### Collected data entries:
:::::

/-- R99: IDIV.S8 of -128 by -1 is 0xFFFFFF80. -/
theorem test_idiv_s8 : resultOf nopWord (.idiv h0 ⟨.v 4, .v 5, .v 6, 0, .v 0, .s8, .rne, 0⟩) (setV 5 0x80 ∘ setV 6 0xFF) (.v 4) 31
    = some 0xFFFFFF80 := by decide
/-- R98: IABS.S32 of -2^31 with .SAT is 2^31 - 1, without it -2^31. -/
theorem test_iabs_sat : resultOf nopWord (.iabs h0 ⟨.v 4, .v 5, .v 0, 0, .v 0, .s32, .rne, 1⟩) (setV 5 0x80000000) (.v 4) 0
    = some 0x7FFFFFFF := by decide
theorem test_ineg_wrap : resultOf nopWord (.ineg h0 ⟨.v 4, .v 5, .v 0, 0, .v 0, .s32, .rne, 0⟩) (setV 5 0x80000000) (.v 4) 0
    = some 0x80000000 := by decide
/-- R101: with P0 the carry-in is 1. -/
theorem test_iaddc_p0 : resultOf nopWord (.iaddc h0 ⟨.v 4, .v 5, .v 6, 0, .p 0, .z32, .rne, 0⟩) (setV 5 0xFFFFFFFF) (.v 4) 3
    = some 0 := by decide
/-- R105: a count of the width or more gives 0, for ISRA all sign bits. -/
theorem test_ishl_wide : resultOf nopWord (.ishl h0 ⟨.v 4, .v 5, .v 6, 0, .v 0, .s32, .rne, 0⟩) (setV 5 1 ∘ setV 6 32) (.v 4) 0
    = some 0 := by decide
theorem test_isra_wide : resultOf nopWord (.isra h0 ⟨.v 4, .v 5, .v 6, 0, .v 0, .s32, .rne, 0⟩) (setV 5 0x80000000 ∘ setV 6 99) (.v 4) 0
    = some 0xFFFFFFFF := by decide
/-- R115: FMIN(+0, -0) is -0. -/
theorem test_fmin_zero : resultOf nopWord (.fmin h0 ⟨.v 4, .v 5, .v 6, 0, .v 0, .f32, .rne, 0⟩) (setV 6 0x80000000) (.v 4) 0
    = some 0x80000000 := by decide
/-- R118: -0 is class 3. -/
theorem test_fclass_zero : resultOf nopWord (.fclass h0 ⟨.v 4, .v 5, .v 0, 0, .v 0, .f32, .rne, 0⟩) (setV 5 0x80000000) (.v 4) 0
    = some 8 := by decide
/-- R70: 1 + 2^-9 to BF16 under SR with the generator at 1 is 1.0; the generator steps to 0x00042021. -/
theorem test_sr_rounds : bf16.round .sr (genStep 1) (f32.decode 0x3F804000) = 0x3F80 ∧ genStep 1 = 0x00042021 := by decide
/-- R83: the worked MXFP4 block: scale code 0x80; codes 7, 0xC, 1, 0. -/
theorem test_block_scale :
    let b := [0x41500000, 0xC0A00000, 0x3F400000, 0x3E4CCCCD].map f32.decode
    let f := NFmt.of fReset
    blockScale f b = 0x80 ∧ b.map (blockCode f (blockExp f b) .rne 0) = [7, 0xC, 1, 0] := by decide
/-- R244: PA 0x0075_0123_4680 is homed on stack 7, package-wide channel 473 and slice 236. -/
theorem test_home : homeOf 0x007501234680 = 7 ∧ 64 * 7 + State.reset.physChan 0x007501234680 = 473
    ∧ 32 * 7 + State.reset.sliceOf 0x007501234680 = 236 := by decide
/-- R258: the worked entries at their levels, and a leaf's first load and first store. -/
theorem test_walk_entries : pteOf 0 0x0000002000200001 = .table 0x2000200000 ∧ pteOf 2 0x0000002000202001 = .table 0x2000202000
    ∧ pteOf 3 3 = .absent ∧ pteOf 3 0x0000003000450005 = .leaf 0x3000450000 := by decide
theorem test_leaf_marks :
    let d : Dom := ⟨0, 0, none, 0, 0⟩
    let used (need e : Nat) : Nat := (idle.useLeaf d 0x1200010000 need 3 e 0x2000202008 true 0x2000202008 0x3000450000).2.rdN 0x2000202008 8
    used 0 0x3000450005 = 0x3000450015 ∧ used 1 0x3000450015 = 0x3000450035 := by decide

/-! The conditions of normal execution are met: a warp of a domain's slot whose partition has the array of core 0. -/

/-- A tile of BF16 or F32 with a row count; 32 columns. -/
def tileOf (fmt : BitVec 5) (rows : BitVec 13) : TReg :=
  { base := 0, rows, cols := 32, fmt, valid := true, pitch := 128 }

:::::

### Task details:
Write the records again exactly as they stand.

### The completed task:
/-- R99: IDIV.S8 of -128 by -1 is 0xFFFFFF80. -/
theorem test_idiv_s8 : resultOf nopWord (.idiv h0 ⟨.v 4, .v 5, .v 6, 0, .v 0, .s8, .rne, 0⟩) (setV 5 0x80 ∘ setV 6 0xFF) (.v 4) 31
    = some 0xFFFFFF80 := by decide
/-- R98: IABS.S32 of -2^31 with .SAT is 2^31 - 1, without it -2^31. -/
theorem test_iabs_sat : resultOf nopWord (.iabs h0 ⟨.v 4, .v 5, .v 0, 0, .v 0, .s32, .rne, 1⟩) (setV 5 0x80000000) (.v 4) 0
    = some 0x7FFFFFFF := by decide
theorem test_ineg_wrap : resultOf nopWord (.ineg h0 ⟨.v 4, .v 5, .v 0, 0, .v 0, .s32, .rne, 0⟩) (setV 5 0x80000000) (.v 4) 0
    = some 0x80000000 := by decide
/-- R101: with P0 the carry-in is 1. -/
theorem test_iaddc_p0 : resultOf nopWord (.iaddc h0 ⟨.v 4, .v 5, .v 6, 0, .p 0, .z32, .rne, 0⟩) (setV 5 0xFFFFFFFF) (.v 4) 3
    = some 0 := by decide
/-- R105: a count of the width or more gives 0, for ISRA all sign bits. -/
theorem test_ishl_wide : resultOf nopWord (.ishl h0 ⟨.v 4, .v 5, .v 6, 0, .v 0, .s32, .rne, 0⟩) (setV 5 1 ∘ setV 6 32) (.v 4) 0
    = some 0 := by decide
theorem test_isra_wide : resultOf nopWord (.isra h0 ⟨.v 4, .v 5, .v 6, 0, .v 0, .s32, .rne, 0⟩) (setV 5 0x80000000 ∘ setV 6 99) (.v 4) 0
    = some 0xFFFFFFFF := by decide
/-- R115: FMIN(+0, -0) is -0. -/
theorem test_fmin_zero : resultOf nopWord (.fmin h0 ⟨.v 4, .v 5, .v 6, 0, .v 0, .f32, .rne, 0⟩) (setV 6 0x80000000) (.v 4) 0
    = some 0x80000000 := by decide
/-- R118: -0 is class 3. -/
theorem test_fclass_zero : resultOf nopWord (.fclass h0 ⟨.v 4, .v 5, .v 0, 0, .v 0, .f32, .rne, 0⟩) (setV 5 0x80000000) (.v 4) 0
    = some 8 := by decide
/-- R70: 1 + 2^-9 to BF16 under SR with the generator at 1 is 1.0; the generator steps to 0x00042021. -/
theorem test_sr_rounds : bf16.round .sr (genStep 1) (f32.decode 0x3F804000) = 0x3F80 ∧ genStep 1 = 0x00042021 := by decide
/-- R83: the worked MXFP4 block: scale code 0x80; codes 7, 0xC, 1, 0. -/
theorem test_block_scale :
    let b := [0x41500000, 0xC0A00000, 0x3F400000, 0x3E4CCCCD].map f32.decode
    let f := NFmt.of fReset
    blockScale f b = 0x80 ∧ b.map (blockCode f (blockExp f b) .rne 0) = [7, 0xC, 1, 0] := by decide
/-- R244: PA 0x0075_0123_4680 is homed on stack 7, package-wide channel 473 and slice 236. -/
theorem test_home : homeOf 0x007501234680 = 7 ∧ 64 * 7 + State.reset.physChan 0x007501234680 = 473
    ∧ 32 * 7 + State.reset.sliceOf 0x007501234680 = 236 := by decide
/-- R258: the worked entries at their levels, and a leaf's first load and first store. -/
theorem test_walk_entries : pteOf 0 0x0000002000200001 = .table 0x2000200000 ∧ pteOf 2 0x0000002000202001 = .table 0x2000202000
    ∧ pteOf 3 3 = .absent ∧ pteOf 3 0x0000003000450005 = .leaf 0x3000450000 := by decide
theorem test_leaf_marks :
    let d : Dom := ⟨0, 0, none, 0, 0⟩
    let used (need e : Nat) : Nat := (idle.useLeaf d 0x1200010000 need 3 e 0x2000202008 true 0x2000202008 0x3000450000).2.rdN 0x2000202008 8
    used 0 0x3000450005 = 0x3000450015 ∧ used 1 0x3000450015 = 0x3000450035 := by decide

/-! The conditions of normal execution are met: a warp of a domain's slot whose partition has the array of core 0. -/

/-- A tile of BF16 or F32 with a row count; 32 columns. -/
def tileOf (fmt : BitVec 5) (rows : BitVec 13) : TReg :=
  { base := 0, rows, cols := 32, fmt, valid := true, pitch := 128 }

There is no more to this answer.